# Dataset records:

-- ==== Sys2Proof/Machine/Links.lean ====
section
/-! DEFINITION. Partitions, leases, ports and frames of the Wyrraop fabric (11), and receive signals (R267). -/
namespace Sys2Proof.Machine

/-! ### Fencing (R253, R256) -/

/-- Commands that wait on the fabric when it fences itself end with FENCED (R232, R256). -/
def fenceWaits (s : State) : State :=
  (s.cmds.filter fun c => c.stage = .waiting).foldl (fun s c =>
    if c.opcode = 0x3003 then settleFence s c
    else if c.opcode = 0x4002 ∨ c.opcode = 0x4004 then s.finish c.id stFenced []
    else s) s

/-- The module fences itself: reads under way end their commands with TIER_FAILED 0x23, and so do commands that wait on the fabric. -/
def State.fenceSelf (s : State) : State :=
  let loads := s.pendingOf fun o => o.kind = 9
  let s1 := s.keepPending fun o => o.kind ≠ 9
  fenceWaits (loads.foldl (fun (s : State) o => s.readFails o 0x23) { s1 with fabric := { s1.fabric with fenced := true } })

/-- LEASE_EXPIRY: the module's lease has passed (R256); posted operations not acknowledged are held for their contexts' next FENCE. -/
def leaseExpiry (s : State) : State :=
  match s.fabric.expiry with
  | some t =>
    if s.fabric.st = 1 ∧ !s.fabric.fenced ∧ s.now ≥ t then
      let s1 := { s with fabric := { s.fabric with st := 3 } }.fenceSelf
      s1.holdOpen.keepPending fun _ => false
    else s
  | none => s

/-- LEASE_EXPIRY. -/
def execLeaseExpiry (s : State) : Host.Outcome State Fault Refusal := .next (leaseExpiry s)

/-! ### LEASE_SET (R254, R255) -/

/-- Reserved fields of LEASE_SET; the key is zero on entries M and P (Table 11-6). -/
def resvLeaseSet (_ : State) (c : Cmd) : Bool := zeroAt c.params 12 4 && zeroAt c.params 26 6 && (c.entry = .remote || c.p 16 8 = 0)

def lsTarget (c : Cmd) : Nat := c.p 24 2

/-- The packet is for another module (R254). -/
def lsForwards (s : State) (c : Cmd) : Bool := c.entry = .pf && lsTarget c ≠ 0xFFFF && lsTarget c ≠ s.fabric.node

/-- A detach is under way: its revocations have not all completed. -/
def State.detaching (s : State) : Bool :=
  s.fabric.st ≠ 0 && s.cmds.any fun d => d.opcode = 0x4021 && d.p 0 1 = 2 && d.stage ≠ .done

/-- The lease had lapsed when the packet was accepted, or the module is leaving its partition. -/
def leaseLapsed (s : State) (c : Cmd) : Bool :=
  s.fabric.st = 3 || s.detaching || (match s.fabric.expiry with | some t => c.acceptedAt ≥ t | none => false)

/-- Checks of LEASE_SET: those of R255 for this module, joined and not fenced to forward. -/
def checkLeaseSet (s : State) (c : Cmd) : Option Fail :=
  let target := match c.entry with
    | .remote => decide (lsTarget c = s.fabric.node)
    | .pf => true
    | _ => decide (lsTarget c = 0xFFFF)
  if lsForwards s c then firstFail [(s.fabric.st = 1 && !s.fabric.fenced, (stFenced, []))]
  else firstFail
    [ need (1000 ≤ c.p 8 4 && c.p 8 4 ≤ 60000000 && target) stShape 0x4B,
      need (s.fabric.st = 0 || s.fabric.leased) stShape 0x4C,
      (c.entry ≠ .remote || c.p 16 8 == s.fabric.leaseKey.toNat, (stKeyRejected, [])),
      (s.fabric.st ≠ 0 && !leaseLapsed s c, (stFenced, [])) ]

/-- A LEASE_SET packet as it goes to its target: with the join's lease key in its key field, and sealed (Tables 2-2, 2-3, 11-6). -/
def forwardedLease (s : State) (c : Cmd) : List Byte :=
  let body := leBytes 2 0x4020 ++ leBytes 1 0x10 ++ leBytes 1 c.flags ++ leBytes 2 4 ++ leBytes 2 c.tag ++ leBytes 8 0
    ++ c.params.take 16 ++ leBytes 8 s.fabric.leaseKey.toNat ++ c.params.drop 24 ++ leBytes 8 0 ++ leBytes 2 c.tag ++ leBytes 2 0
  body ++ leBytes 4 (crc32c body)
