/-- MOV. -/
def execScMov (core : Nat) (w : Word) (s : State) : Host.Outcome State Fault Refusal :=
  .next (scAlu 0x00 (fun _ a _ _ => (a, false)) core w s)
/-- CADD. -/
def execScCadd (core : Nat) (w : Word) (s : State) : Host.Outcome State Fault Refusal :=
  .next (scAlu 0x01 (fun t a b _ => perHalf2 (· + ·) t a b) core w s)
/-- CSUB. -/
def execScCsub (core : Nat) (w : Word) (s : State) : Host.Outcome State Fault Refusal :=
  .next (scAlu 0x02 (fun t a b _ => perHalf2 (· - ·) t a b) core w s)
/-- CMUL. -/
def execScCmul (core : Nat) (w : Word) (s : State) : Host.Outcome State Fault Refusal :=
  .next (scAlu 0x03 (fun t a b _ => let p := cprod false a b; packHalves t (shr p.1 15) (shr p.2 15)) core w s)
/-- CMULJ. -/
def execScCmulj (core : Nat) (w : Word) (s : State) : Host.Outcome State Fault Refusal :=
  .next (scAlu 0x04 (fun t a b _ => let p := cprod true a b; packHalves t (shr p.1 15) (shr p.2 15)) core w s)
/-- CONJ. -/
def execScConj (core : Nat) (w : Word) (s : State) : Host.Outcome State Fault Refusal :=
  .next (scAlu 0x05 (fun t a _ _ => packHalves t (wre a) (-wim a)) core w s)
/-- CNEG. -/
def execScCneg (core : Nat) (w : Word) (s : State) : Host.Outcome State Fault Refusal :=
  .next (scAlu 0x06 (fun t a _ _ => perHalf (- ·) t a) core w s)
/-- SWAP. -/
def execScSwap (core : Nat) (w : Word) (s : State) : Host.Outcome State Fault Refusal :=
  .next (scAlu 0x07 (fun t a _ _ => packHalves t (wim a) (wre a)) core w s)
/-- ADDW. -/
def execScAddw (core : Nat) (w : Word) (s : State) : Host.Outcome State Fault Refusal :=
  .next (scAlu 0x08 (fun t a b _ => perWord2 (· + ·) t a b) core w s)
/-- SUBW. -/
def execScSubw (core : Nat) (w : Word) (s : State) : Host.Outcome State Fault Refusal :=
  .next (scAlu 0x09 (fun t a b _ => perWord2 (· - ·) t a b) core w s)
/-- ANDW. -/
def execScAndw (core : Nat) (w : Word) (s : State) : Host.Outcome State Fault Refusal :=
  .next (scAlu 0x0A (fun _ a b _ => (a &&& b, false)) core w s)
/-- ORW. -/
def execScOrw (core : Nat) (w : Word) (s : State) : Host.Outcome State Fault Refusal :=
  .next (scAlu 0x0B (fun _ a b _ => (a ||| b, false)) core w s)
/-- XORW. -/
def execScXorw (core : Nat) (w : Word) (s : State) : Host.Outcome State Fault Refusal :=
  .next (scAlu 0x0C (fun _ a b _ => (a ^^^ b, false)) core w s)
/-- SHLH. -/
def execScShlh (core : Nat) (w : Word) (s : State) : Host.Outcome State Fault Refusal :=
  .next (scAlu 0x0D (fun t a _ k => perHalf (· * 2 ^ k) t a) core w s)
/-- SHRH. -/
def execScShrh (core : Nat) (w : Word) (s : State) : Host.Outcome State Fault Refusal :=
  .next (scAlu 0x0E (fun t a _ k => perHalf (shr · k) t a) core w s)
/-- SHLW. -/
def execScShlw (core : Nat) (w : Word) (s : State) : Host.Outcome State Fault Refusal :=
  .next (scAlu 0x0F (fun t a _ k => packWord t (a.toInt * 2 ^ k)) core w s)
/-- SHRW. -/
def execScShrw (core : Nat) (w : Word) (s : State) : Host.Outcome State Fault Refusal :=
  .next (scAlu 0x10 (fun t a _ k => packWord t (shr a.toInt k)) core w s)
/-- MAG2: an unsigned word, exact. -/
def execScMag2 (core : Nat) (w : Word) (s : State) : Host.Outcome State Fault Refusal :=
  .next (scAlu 0x11 (fun _ a _ _ => (BitVec.ofInt 32 (wre a * wre a + wim a * wim a), false)) core w s)
/-- MINW. -/
def execScMinw (core : Nat) (w : Word) (s : State) : Host.Outcome State Fault Refusal :=
  .next (scAlu 0x12 (fun t a b _ => perWord2 min t a b) core w s)
/-- MAXW. -/
def execScMaxw (core : Nat) (w : Word) (s : State) : Host.Outcome State Fault Refusal :=
  .next (scAlu 0x13 (fun t a b _ => perWord2 max t a b) core w s)
/-- ABSH. -/
def execScAbsh (core : Nat) (w : Word) (s : State) : Host.Outcome State Fault Refusal :=
  .next (scAlu 0x1A (fun t a _ _ => perHalf (fun x => x.natAbs) t a) core w s)

/-- SH as ACCRD and ACCSH read it: −8 to +7. -/
def fSh (w : Word) : Int := wfs w 8 5

/-- narrow (R310). -/
def narrow (x : BitVec 40) (sh : Int) : Int := shr x.toInt (15 + sh).toNat

/-- ACCRD. -/
def execScAccrd (core : Nat) (w : Word) (s : State) : Host.Outcome State Fault Refusal :=
  .next (scStep 0x14 none (fun w s _ r =>
    let a := r.accAt (fAc w)
    let sat := fSat w 23
    let y := packHalves sat (narrow a.1 (fSh w)) (narrow a.2 (fSh w))
    scRegsOnly s ((r.result (fRd w) y.1 y.2 sat).counted (y.2 && sat))) core w s)

/-- An accumulator takes new values; saturation is counted. -/
def ScRegs.accTo (r : ScRegs) (i : Nat) (re im : Int) (sat : Bool) : ScRegs :=
  (r.putAcc i re im sat).counted (sat && !(fitsIn 40 re && fitsIn 40 im))

/-- An operation on the accumulator AC. -/
def scAccOp (k : Nat) (f : Word → ScRegs → Int × Int) (n : Nat) (w : Word) (s : State) : State :=
  scStep k none (fun w s _ r => let y := f w r; scRegsOnly s (r.accTo (fAc w) y.1 y.2 (fSat w 23))) n w s

/-- A part shifted left by SH, or right by −SH. -/
def accShift (sh x : Int) : Int := if sh ≥ 0 then x * 2 ^ sh.toNat else shr x (-sh).toNat

/-- ACCCLR. -/
def execScAccclr (core : Nat) (w : Word) (s : State) : Host.Outcome State Fault Refusal := .next (scAccOp 0x15 (fun _ _ => (0, 0)) core w s)
/-- ACCSH. -/
def execScAccsh (core : Nat) (w : Word) (s : State) : Host.Outcome State Fault Refusal :=
  .next (scAccOp 0x16 (fun w r => let a := r.accAt (fAc w); (accShift (fSh w) a.1.toInt, accShift (fSh w) a.2.toInt)) core w s)
/-- ACCADD. -/
def execScAccadd (core : Nat) (w : Word) (s : State) : Host.Outcome State Fault Refusal :=
  .next (scAccOp 0x17 (fun w r =>
    let a := r.accAt (fAc w)
    let b := r.accAt (Nat.xor (fAc w) 1)
    (a.1.toInt + b.1.toInt, a.2.toInt + b.2.toInt)) core w s)
/-- ACCLD. -/
def execScAccld (core : Nat) (w : Word) (s : State) : Host.Outcome State Fault Refusal :=
  .next (scAccOp 0x18 (fun w r => let a := rget r.d (fRa w); (wre a * 32768, wim a * 32768)) core w s)
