-- ==== Sys2Proof/Machine/Engines.lean ====
section
/-! DEFINITION. Waveform, detection and coding engines (15): items, FFT, mapping, LDPC, polar, PRACH. -/
namespace Sys2Proof.Machine

/-! ### Items (R326, R327) -/

/-- Engine `e` is of a kind (numbers lo … hi), present, powered and not withdrawn, and a cell is started: while none is, the queues are empty
(R325). -/
def State.engineReady (s : State) (e lo hi : Nat) : Bool :=
  lo ≤ e && e ≤ hi && s.variant.radio && s.pw.on.testBit 14 && !s.rel.engines.testBit e && s.anyStarted

/-- Status and summary are written, then the completion flag is set (R319). -/
def State.itemDone (s : State) (e : Nat) (h : DescHdr) (status summary : Nat) : State :=
  let c := s.cluster (h.flag / 32)
  { s.setCluster (h.flag / 32) { c with flags := c.flags ||| BitVec.ofNat 32 (2 ^ (h.flag % 32)) } with
    engineStatus := NMap.set (0, 0) s.engineStatus e (status, summary) }

/-- An item fails: outputs absent, counted, reported (R327). -/
def State.itemFault (s : State) (e : Nat) (h : DescHdr) (status : Nat) : State :=
  (((s.itemDone e h status 0).bump (aWE 0x060) 1).pulse 29).addLog
    { LogRec.none_ with cls := 8, outcome := 1, island := engineIsland e, domain := 14, flags := 2, detail := e }

/-- The header's fields are within Table 15-2. -/
def hdrOk (h : DescHdr) : Bool := h.cell ≤ 255 && h.sfn ≤ 1023 && h.slot ≤ 255 && h.flag ≤ 255 && h.reserved = 0

/-- Run an item: the body answers a status (2 or 3), or the state with its outputs, and the summary. -/
def runItem (e lo hi : Nat) (h : DescHdr) (ok : Bool) (body : State → Except Nat (State × Nat)) (s : State) : State :=
  if !s.engineReady e lo hi then s
  else if !(hdrOk h && ok) then s.itemFault e h 3
  else if h.memError then s.itemFault e h 2
  else match body s with
    | .error st => s.itemFault e h st
    | .ok (s1, summary) => s1.itemDone e h 1 summary

/-- An address names cluster shared memory: cluster and offset. -/
def engineShared (a : Nat) : Option (Nat × Nat) := if a / 2 ^ 39 = 1 then some (a / 2 ^ 36 % 8, a % 2 ^ 22) else none

/-- Bytes at an engine address: a range outside its memory makes the descriptor invalid, poison or a failed read a memory error. -/
def engineRead (s : State) (a n : Nat) : Except Nat (List Byte) :=
  match engineShared a with
  | some (k, o) =>
    if o + n > 4194304 then .error 3
    else if !s.clusterOn k then .error 2
    else .ok (Memory.readN (s.cluster k).shared o n)
  | none =>
    match s.obj 0 (refHandle a) with
    | none => .error 3
    | some x =>
      if refOff a + n > x.size then .error 3
      else
        let r := s.readRef 0 0 a 0 n
        if r.fail.isSome || r.poison then .error 2 else .ok r.bytes

/-- Write bytes at an engine address. -/
def engineWrite (s : State) (a : Nat) (bs : List Byte) : Except Nat State :=
  match engineShared a with
  | some (k, o) =>
    if o + bs.length > 4194304 then .error 3
    else if !s.clusterOn k then .error 2
    else let c := s.cluster k; .ok (s.setCluster k { c with shared := Memory.writeN c.shared o bs })
  | none =>
    match s.obj 0 (refHandle a) with
    | none => .error 3
    | some x =>
      if refOff a + bs.length > x.size then .error 3
      else match s.writeRef 0 0 0 a 0 bs false false with
        | (s1, none) => .ok s1
        | (_, some _) => .error 2

/-- Complex Q15 samples of bytes, and bytes of samples. -/
def toSamples : List Byte → List (Int × Int)
  | a :: b :: c :: d :: r => (toSigned 16 (leNat [a, b]), toSigned 16 (leNat [c, d])) :: toSamples r
  | _ => []
def q15 (x : Int) : Int := max (-32768) (min 32767 x)
def fromSamples (xs : List (Int × Int)) : List Byte :=
  xs.flatMap fun x => leBytes 2 (BitVec.ofInt 16 (q15 x.1)).toNat ++ leBytes 2 (BitVec.ofInt 16 (q15 x.2)).toNat

/-! ### FFT and IFFT (R329, R330) -/

/-- π with 128 fraction bits. -/
def piFix : Nat := 0x3243F6A8885A308D313198A2E03707344

/-- Terms of the cosine series from term `k` on: `t` is the present term, `x2` the square of the angle, 128 fraction bits. -/
def cosTerms : Nat → Nat → Nat → Nat → Int
  | 0, _, _, _ => 0
  | f + 1, k, t, x2 => (t : Int) - cosTerms f (k + 1) (t * x2 / 2 ^ 128 / ((2 * k + 1) * (2 * k + 2))) x2

/-- cos(2π m / n) rounded to nearest in Q15, 2¹⁵ saturated. -/
def cosQ15 (m n : Nat) : Int :=
  let x := 2 * piFix * (m % n) / n
  let c := cosTerms 60 0 (2 ^ 128) (x * x / 2 ^ 128)
  min 32767 ((2 * c * 32768 + 2 ^ 128) / 2 ^ 129)

/-- Twiddle of exponent `m` over `n`: cos and −sin, +sin for the IFFT. −sin(a) is cos(a + π/2). -/
def twiddle (inv : Bool) (m n : Nat) : Int × Int := (cosQ15 m n, cosQ15 (4 * m + (if inv then 3 * n else n)) (4 * n))

/-- A value that enters a butterfly in Q30. -/
def enter (inv : Bool) (m n : Nat) (x : Int × Int) : Int × Int :=
  if m = 0 then (x.1 * 32768, x.2 * 32768)
  else let w := twiddle inv m n; (x.1 * w.1 - x.2 * w.2, x.1 * w.2 + x.2 * w.1)

def cadd (a b : Int × Int) : Int × Int := (a.1 + b.1, a.2 + b.2)
/-- Multiply by j^k. -/
def cturn (k : Nat) (a : Int × Int) : Int × Int :=
  match k % 4 with
  | 0 => a
  | 1 => (-a.2, a.1)
  | 2 => (-a.1, -a.2)
  | _ => (a.2, -a.1)

/-- Radix kernels on values in Q30; a radix-3 stage is the first, so its inputs are exact and its products those of the kernel. -/
def kernel (inv : Bool) (r : Nat) (xs : List (Int × Int)) : List (Int × Int) :=
  let x (i : Nat) : Int × Int := xs.getD i (0, 0)
  if r = 3 then
    let k : Int := if inv then 0x6EDA else -0x6EDA
    let mul (a : Int × Int) (c s : Int) : Int × Int := (a.1 / 32768 * c - a.2 / 32768 * s, a.1 / 32768 * s + a.2 / 32768 * c)
    [cadd (x 0) (cadd (x 1) (x 2)),
     cadd (x 0) (cadd (mul (x 1) (-0x4000) k) (mul (x 2) (-0x4000) (-k))),
     cadd (x 0) (cadd (mul (x 1) (-0x4000) (-k)) (mul (x 2) (-0x4000) k))]
  else
    -- W_r^(pq) is a power of j: j^(−pq·4/r), or its conjugate
    (List.range r).map fun p => (List.range r).foldl (fun a q =>
      cadd a (cturn ((if inv then p * q else 3 * p * q) * (4 / r)) (x q))) (0, 0)

/-- Cut a list into pieces of `n`. -/
def pieces {α : Type} : Nat → Nat → List α → List (List α)
  | 0, _, _ => []
  | f + 1, n, xs => if xs.isEmpty then [] else xs.take n :: pieces f n (xs.drop n)

/-- Narrow once: floor(v / 2^(15 + s)), saturated; counts the parts that saturated. -/
def fftNarrow (sh : Nat) (v : Int × Int) : (Int × Int) × Nat :=
  let a := v.1 / 2 ^ (15 + sh)
  let b := v.2 / 2 ^ (15 + sh)
  ((q15 a, q15 b), b2n (a ≠ q15 a) + b2n (b ≠ q15 b))

/-- Combine `r` blocks of one length into one block, with the stage's shift: output k + L p. -/
def combineBlocks (inv : Bool) (r sh : Nat) (bs : List (List (Int × Int))) : List (Int × Int) × Nat :=
  let len := (bs.headD []).length
  let cols := (List.range len).map fun k =>
    (kernel inv r ((List.range r).map fun q => enter inv (q * k) (r * len) ((bs.getD q []).getD k (0, 0)))).map (fftNarrow sh)
  ((List.range r).flatMap fun p => cols.map fun c => ((c.map Prod.fst).getD p (0, 0)),
   cols.foldl (fun a c => c.foldl (fun a y => a + y.2) a) 0)

/-- Largest magnitude of any part. -/
def peakOf (xs : List (Int × Int)) : Nat := xs.foldl (fun a x => max a (max x.1.natAbs x.2.natAbs)) 0

/-- Stages in order over blocks: radix, fixed shift where one is given; gives the block, BEXP and saturations. -/
def runStages (inv : Bool) : List (Nat × Option Nat) → List (List (Int × Int)) → Nat → Nat → List (Int × Int) × Nat × Nat
  | [], bs, e, n => (bs.flatten, e, n)
  | (r, fixed) :: rest, bs, e, n =>
    let g := if r = 2 then 2 else 3
    let sh := fixed.getD (bitLen (peakOf bs.flatten) + g - 15)
    let done := (pieces bs.length r bs).map (combineBlocks inv r sh)
    runStages inv rest (done.map Prod.fst) (e + sh) (n + done.foldl (fun a d => a + d.2) 0)

/-- The stage plan of a size (R329). -/
def stagePlan (n : Nat) : List Nat :=
  let t := if n % 3 = 0 then n / 3 else n
  let b := bitLen t - 1
  (if n % 3 = 0 then [3] else []) ++ List.replicate (b / 2) 4 ++ (if b % 2 = 1 then [2] else [])

/-- Digit-reversed order: decimate by the last stage's radix first. -/
def digitReverse : List Nat → List (Int × Int) → List (Int × Int)
  | [], xs => xs
  | r :: rs, xs => (List.range r).flatMap fun q =>
      digitReverse rs ((List.range (xs.length / r)).map fun i => xs.getD (r * i + q) (0, 0))

/-- A transform of one symbol: output, BEXP, saturations. -/
def transform (inv : Bool) (fixed : Option Nat) (xs : List (Int × Int)) : List (Int × Int) × Nat × Nat :=
  let plan := stagePlan xs.length
  let st := (List.range plan.length).map fun j => (plan.getD j 2, fixed.map fun v => v / 16 ^ j % 16)
  runStages inv st ((digitReverse plan.reverse xs).map fun x => [x]) 0 0

/-- Sizes of Table 15-3. -/
def fftSize (code : Nat) : Nat := if code ≤ 5 then 128 * 2 ^ code else if code = 6 then 1536 else 3072

def fftOk (d : FftDesc) : Bool :=
  d.size ≤ 7 && d.flags < 4 && d.cp ≤ fftSize d.size / 4 && 1 ≤ d.symbols && d.symbols ≤ 14 && d.nsc % 2 = 0
    && d.nsc ≤ fftSize d.size && (d.flags.testBit 1 || d.schedule = 0)

/-- One symbol of a descriptor: samples out, BEXP, saturations (Table 15-3: bin −N_sc/2 + i at index i of the kept ones). -/
def fftSymbol (d : FftDesc) (xs : List (Int × Int)) : List (Int × Int) × Nat × Nat :=
  let n := fftSize d.size
  let inv := d.flags.testBit 0
  let fixed := if d.flags.testBit 1 then some d.schedule else none
  let half := d.nsc / 2
  if inv then
    -- the upper half of the placed subcarriers are bins 0 … N_sc/2 − 1, the lower half bins N − N_sc/2 … N − 1
    let bins := xs.drop half ++ List.replicate (n - d.nsc) (0, 0) ++ xs.take half
    let y := transform true fixed bins
    (y.1.drop (n - d.cp) ++ y.1, y.2)
  else
    let y := transform false fixed (xs.drop d.cp)
    (y.1.drop (n - half) ++ y.1.take half, y.2)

# Task instructions:
Copy out the lines above with "address" in them.

# Exercise result:
/-- An address names cluster shared memory: cluster and offset. -/
/-- Bytes at an engine address: a range outside its memory makes the descriptor invalid, poison or a failed read a memory error. -/
/-- Write bytes at an engine address. -/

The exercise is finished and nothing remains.